**YOUR OBJECTIVE**
In the listing below, find the line holding "else if isInf16 a && isInf16 b &&" and the line holding "else if isInf16 b then signedZero16". Write out those two lines and all lines between, exactly, and nothing more.

**RECORDS SHOWN**
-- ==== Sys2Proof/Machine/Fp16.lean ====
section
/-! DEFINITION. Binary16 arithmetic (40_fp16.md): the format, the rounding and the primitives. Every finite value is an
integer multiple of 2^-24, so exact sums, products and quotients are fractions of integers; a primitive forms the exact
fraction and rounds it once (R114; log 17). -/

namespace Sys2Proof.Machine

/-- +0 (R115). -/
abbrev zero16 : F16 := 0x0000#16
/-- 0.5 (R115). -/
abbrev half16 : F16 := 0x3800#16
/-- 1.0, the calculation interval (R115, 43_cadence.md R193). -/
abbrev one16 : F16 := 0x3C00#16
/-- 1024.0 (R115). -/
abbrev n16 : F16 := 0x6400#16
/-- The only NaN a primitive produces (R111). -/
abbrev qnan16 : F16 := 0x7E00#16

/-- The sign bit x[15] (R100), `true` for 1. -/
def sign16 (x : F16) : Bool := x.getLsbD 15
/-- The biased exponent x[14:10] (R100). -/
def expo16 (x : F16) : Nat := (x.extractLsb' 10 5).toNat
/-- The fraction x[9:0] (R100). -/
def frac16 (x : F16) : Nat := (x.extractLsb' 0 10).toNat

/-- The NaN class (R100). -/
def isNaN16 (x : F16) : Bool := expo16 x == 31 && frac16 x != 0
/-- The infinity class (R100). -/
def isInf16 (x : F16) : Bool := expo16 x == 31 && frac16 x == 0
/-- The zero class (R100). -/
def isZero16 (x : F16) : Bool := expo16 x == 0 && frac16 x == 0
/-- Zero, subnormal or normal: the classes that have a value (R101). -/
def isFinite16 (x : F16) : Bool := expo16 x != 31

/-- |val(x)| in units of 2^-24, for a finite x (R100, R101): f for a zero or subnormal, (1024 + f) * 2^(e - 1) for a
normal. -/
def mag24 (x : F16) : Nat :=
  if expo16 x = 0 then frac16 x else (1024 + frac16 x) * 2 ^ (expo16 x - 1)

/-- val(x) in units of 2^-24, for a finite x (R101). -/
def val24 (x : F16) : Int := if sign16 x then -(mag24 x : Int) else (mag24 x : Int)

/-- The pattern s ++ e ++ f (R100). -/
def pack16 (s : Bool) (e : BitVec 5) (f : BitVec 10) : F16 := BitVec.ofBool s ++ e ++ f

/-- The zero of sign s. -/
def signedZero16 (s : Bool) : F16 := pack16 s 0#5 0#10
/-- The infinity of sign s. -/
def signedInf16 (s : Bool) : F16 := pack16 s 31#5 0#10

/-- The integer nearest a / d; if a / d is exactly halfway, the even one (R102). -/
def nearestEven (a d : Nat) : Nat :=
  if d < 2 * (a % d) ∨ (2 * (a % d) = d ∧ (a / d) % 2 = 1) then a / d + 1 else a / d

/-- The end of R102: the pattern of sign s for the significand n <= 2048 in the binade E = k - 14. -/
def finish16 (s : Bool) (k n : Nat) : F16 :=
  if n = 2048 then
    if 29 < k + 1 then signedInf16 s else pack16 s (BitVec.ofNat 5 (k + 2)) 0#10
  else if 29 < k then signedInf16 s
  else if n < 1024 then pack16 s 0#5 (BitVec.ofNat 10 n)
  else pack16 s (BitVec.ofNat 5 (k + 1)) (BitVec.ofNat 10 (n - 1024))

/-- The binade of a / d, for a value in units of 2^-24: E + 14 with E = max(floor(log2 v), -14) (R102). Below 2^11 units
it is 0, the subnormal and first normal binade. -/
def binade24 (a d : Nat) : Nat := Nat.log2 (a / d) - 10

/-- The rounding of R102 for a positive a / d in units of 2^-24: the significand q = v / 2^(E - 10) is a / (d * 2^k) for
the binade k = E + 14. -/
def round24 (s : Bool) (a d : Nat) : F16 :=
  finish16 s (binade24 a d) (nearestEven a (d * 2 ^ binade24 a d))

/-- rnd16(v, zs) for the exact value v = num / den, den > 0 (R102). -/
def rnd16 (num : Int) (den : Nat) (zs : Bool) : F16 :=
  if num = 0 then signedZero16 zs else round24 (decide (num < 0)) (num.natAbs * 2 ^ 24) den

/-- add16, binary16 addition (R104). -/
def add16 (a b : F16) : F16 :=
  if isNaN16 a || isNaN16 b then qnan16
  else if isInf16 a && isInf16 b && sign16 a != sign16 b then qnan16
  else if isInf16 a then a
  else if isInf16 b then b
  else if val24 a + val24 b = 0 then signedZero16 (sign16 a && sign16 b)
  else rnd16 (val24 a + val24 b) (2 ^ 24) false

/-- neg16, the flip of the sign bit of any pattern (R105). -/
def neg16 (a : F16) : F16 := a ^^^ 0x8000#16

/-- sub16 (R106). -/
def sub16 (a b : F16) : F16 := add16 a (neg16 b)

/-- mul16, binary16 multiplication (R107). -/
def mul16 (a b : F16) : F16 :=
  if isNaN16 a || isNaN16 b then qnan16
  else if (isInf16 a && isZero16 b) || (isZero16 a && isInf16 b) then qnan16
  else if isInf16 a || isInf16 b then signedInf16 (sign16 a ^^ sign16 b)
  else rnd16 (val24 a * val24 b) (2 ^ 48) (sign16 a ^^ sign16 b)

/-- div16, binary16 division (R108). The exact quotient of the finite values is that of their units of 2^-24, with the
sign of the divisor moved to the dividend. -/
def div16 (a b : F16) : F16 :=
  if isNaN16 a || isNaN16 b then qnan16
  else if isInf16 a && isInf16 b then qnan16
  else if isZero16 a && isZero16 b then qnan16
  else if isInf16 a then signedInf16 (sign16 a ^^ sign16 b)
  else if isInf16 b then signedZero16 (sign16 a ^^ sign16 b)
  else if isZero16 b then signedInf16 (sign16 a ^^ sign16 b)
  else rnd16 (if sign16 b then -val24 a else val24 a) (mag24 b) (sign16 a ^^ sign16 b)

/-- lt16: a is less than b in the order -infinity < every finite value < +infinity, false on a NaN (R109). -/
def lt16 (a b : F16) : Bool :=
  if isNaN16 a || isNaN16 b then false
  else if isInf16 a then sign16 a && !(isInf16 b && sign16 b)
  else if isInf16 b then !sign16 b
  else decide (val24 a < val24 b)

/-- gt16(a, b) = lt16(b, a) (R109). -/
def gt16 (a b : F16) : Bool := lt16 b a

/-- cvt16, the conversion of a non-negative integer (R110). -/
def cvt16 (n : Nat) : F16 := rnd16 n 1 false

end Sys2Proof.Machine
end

**EXERCISE OUTPUT**
  else if isInf16 a && isInf16 b && sign16 a != sign16 b then qnan16
  else if isInf16 a then a
  else if isInf16 b then b
  else if val24 a + val24 b = 0 then signedZero16 (sign16 a && sign16 b)
  else rnd16 (val24 a + val24 b) (2 ^ 24) false

/-- neg16, the flip of the sign bit of any pattern (R105). -/
def neg16 (a : F16) : F16 := a ^^^ 0x8000#16

/-- sub16 (R106). -/
def sub16 (a b : F16) : F16 := add16 a (neg16 b)

/-- mul16, binary16 multiplication (R107). -/
def mul16 (a b : F16) : F16 :=
  if isNaN16 a || isNaN16 b then qnan16
  else if (isInf16 a && isZero16 b) || (isZero16 a && isInf16 b) then qnan16
  else if isInf16 a || isInf16 b then signedInf16 (sign16 a ^^ sign16 b)
  else rnd16 (val24 a * val24 b) (2 ^ 48) (sign16 a ^^ sign16 b)

/-- div16, binary16 division (R108). The exact quotient of the finite values is that of their units of 2^-24, with the
sign of the divisor moved to the dividend. -/
def div16 (a b : F16) : F16 :=
  if isNaN16 a || isNaN16 b then qnan16
  else if isInf16 a && isInf16 b then qnan16
  else if isZero16 a && isZero16 b then qnan16
  else if isInf16 a then signedInf16 (sign16 a ^^ sign16 b)
  else if isInf16 b then signedZero16 (sign16 a ^^ sign16 b)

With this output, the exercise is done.